Patmi, tidak menyadari diluar rumahnya ada angin besar yang mutar-mutar kencang sampai pohon terangkat terbawa terbang. Siapa saja melihatnya pasti akan menjauhi rumahnya dan bertanya-tanya apa yang terjadi. Karena tidak ada mendung atau kejala alam lainnya. Tapi suasana dirumahnya Patmi, sangat menyeramkan tanpa tahu sebabnya apa berbeda dari malam-malam sebelumnya. Yang dapat merasakan keanehan pada malam itu hanya hewan ternaknya Patmi yaitu sapi-sapinya. Yang kandangnya ada dibelakang rumahnya. Sapinya Patmi, didalam kandangnya bersuara terus sejak tadi dan tidak bisa diam selalu bergerak-gerak sampai terdengar kedebukan. Orang yang bekerja di rumahnya Patmi, sudah terlelap tidur sejak sore jadi tidak mengetahuinya.

Sedangkan si pemilik rumah yaitu Patmi, tubuhnya semakin lama berkurang tenaganya seperti orang minggal. Nafasnyapun, juga tidak kentara bila dilihat dari jauh kecuali benar-benar dekat sekali. Saat itu rumahnya Patmi, seperti di kuburan saja suasananya. Lampu didalam rumahnya maupun diluar semuanya mati tidak ada yang bercahaya. Bagaikan rumah kosong tidak berpenghuni puluhan tahun lamanya terlihat sepi dan angker.

Angin semakin lama bertambah kencang saja dan waktu terus merangkak menuju kepertengahan malam. Disekitar rumahnya Patmi, suasana sepi semakin menggigit perasaan.
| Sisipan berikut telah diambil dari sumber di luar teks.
-- ==== Sys2Proof/Certificates/Slice0/Obligations.lean ====
section
/-! DEFINITION. The statements about the model that the provers prove. -/

open Sys2Proof Sys2Proof.Machine Sys2Proof.Machine.Reg

/-- A step runs the command at the front of the queue. For every command and state, a step with that command at the front of the queue is exec of it on
the state with the rest of the queue. Rests on the choices and readings of the model in log entry 1. (00_scope.md §5 (registers and commands)) -/
def Obligations.StepRunsFrontCommand : Prop :=
  ∀ (c : Instr) (rest : List Instr) (s : State), step { s with pending := c :: rest } = exec c { s with pending := rest }

/-- With no command waiting a step changes nothing (model's choice, log entry 2). With an empty queue a step answers the same state; the round boundary is
a command of its own, so no time passes by itself. This is the model's choice (assumption 2). (02_round.md §1; notes/assumptions/2.md) -/
def Obligations.StepIdlesOnEmptyQueue : Prop :=
  ∀ s : State, s.pending = [] → step s = .next s

/-- The state after reset is in canonical form. The memory, the host memory and the register file of State.reset are in their canonical form (keys rising,
no entry equal to what its key reads as unlisted). Rests on the choices and readings of the model in log entry 3. (00_scope.md §5) -/
def Obligations.ResetStateIsCanonical : Prop :=
  Safety.Canonical State.reset

/-- Every step keeps memory and the register file in canonical form. From every state whose memory, host memory and register file are in canonical form,
every command leaves them so. (00_scope.md §5 (registers, R10 to R23)) -/
def Obligations.StepKeepsCanonicalForm : Prop :=
  ∀ s t : State, Safety.Canonical s → step s = .next t → Safety.Canonical t

/-- No command changes the queue of waiting commands. When exec of a command answers a next state, the commands waiting in it are those that waited
before: the queue holds commands from outside and no block adds to it or takes from it. (00_scope.md §5) -/
def Obligations.CommandsLeaveQueueAlone : Prop :=
  ∀ (c : Instr) (s t : State), exec c s = .next t → t.pending = s.pending

/-- A low half written to a 64-bit register is held and changes no register. A 32-bit write at the offset of a 64-bit register, by a requester with a path
that holds no low half or one of that register, completes: the half is held with its round, and every register, memory and interrupt is as before.
Rests on the choices and readings of the model in log entry 12. (R18; 00_scope.md §5) -/
def Obligations.LowHalfIsHeldWithoutEffect : Prop :=
  ∀ (q : Req) (off v : Nat) (r : RegRow) (s : State), s.path q = true → off < 0x1000000 → off % 4 = 0 → inFabWindow off = false →
    regRow? off = some r → r.width = 64 → (∀ h, s.holdOf q = some h → h.reg = off) →
    ∃ t, exec (.regWrite q off 4 v) s = .next t ∧ t.holdOf q = some ⟨off, v % 2 ^ 32, s.round⟩ ∧
      t.regs = s.regs ∧ t.acting = s.acting ∧ t.mem = s.mem ∧ t.hostMem = s.hostMem ∧ t.irqs = s.irqs ∧ t.err = s.err ∧
      (∀ p : Req, p.index ≠ q.index → t.holdOf p = s.holdOf p)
Hanya burung hantu yang sejak tadi sesekali berbunyi dan ditemani burung gagak. Rembulan sepertinya enggan menyinari rumah misterius itu. Dari jauh gumpalan-gumpalan hitam yang sangat pekat mengelilingi rumahnya Patmi, sehingga tidak terlihat lagi bentuk atapnya, temboknya dan bahkan pohon dihalaman. Gumpulan hitam itu pelan tapi semakin cepat mengeluarkan suara yang bergumuruh. Siapa yang mendengarnya pasti akan lari terbirit-birit. Karena mirip seperti runtuhan sebongkah batu dari atas tebing. Lalu sesosok bayangan merah sebesar enam ekor gajah yang sedang berjejer menjadi satu berdiri didepan pintu rumahnya Patmi.Tidak terlalu lama bayangan merah itu dapat mengeluarkan suara “aaaahhh!!!” Sangat kencang sekali bahkan tanah sampai bergetar. Tidak hanya itu saja tapi pintu yang ada dihadapannya hancur porak-poranda menjadi kepingan kecil.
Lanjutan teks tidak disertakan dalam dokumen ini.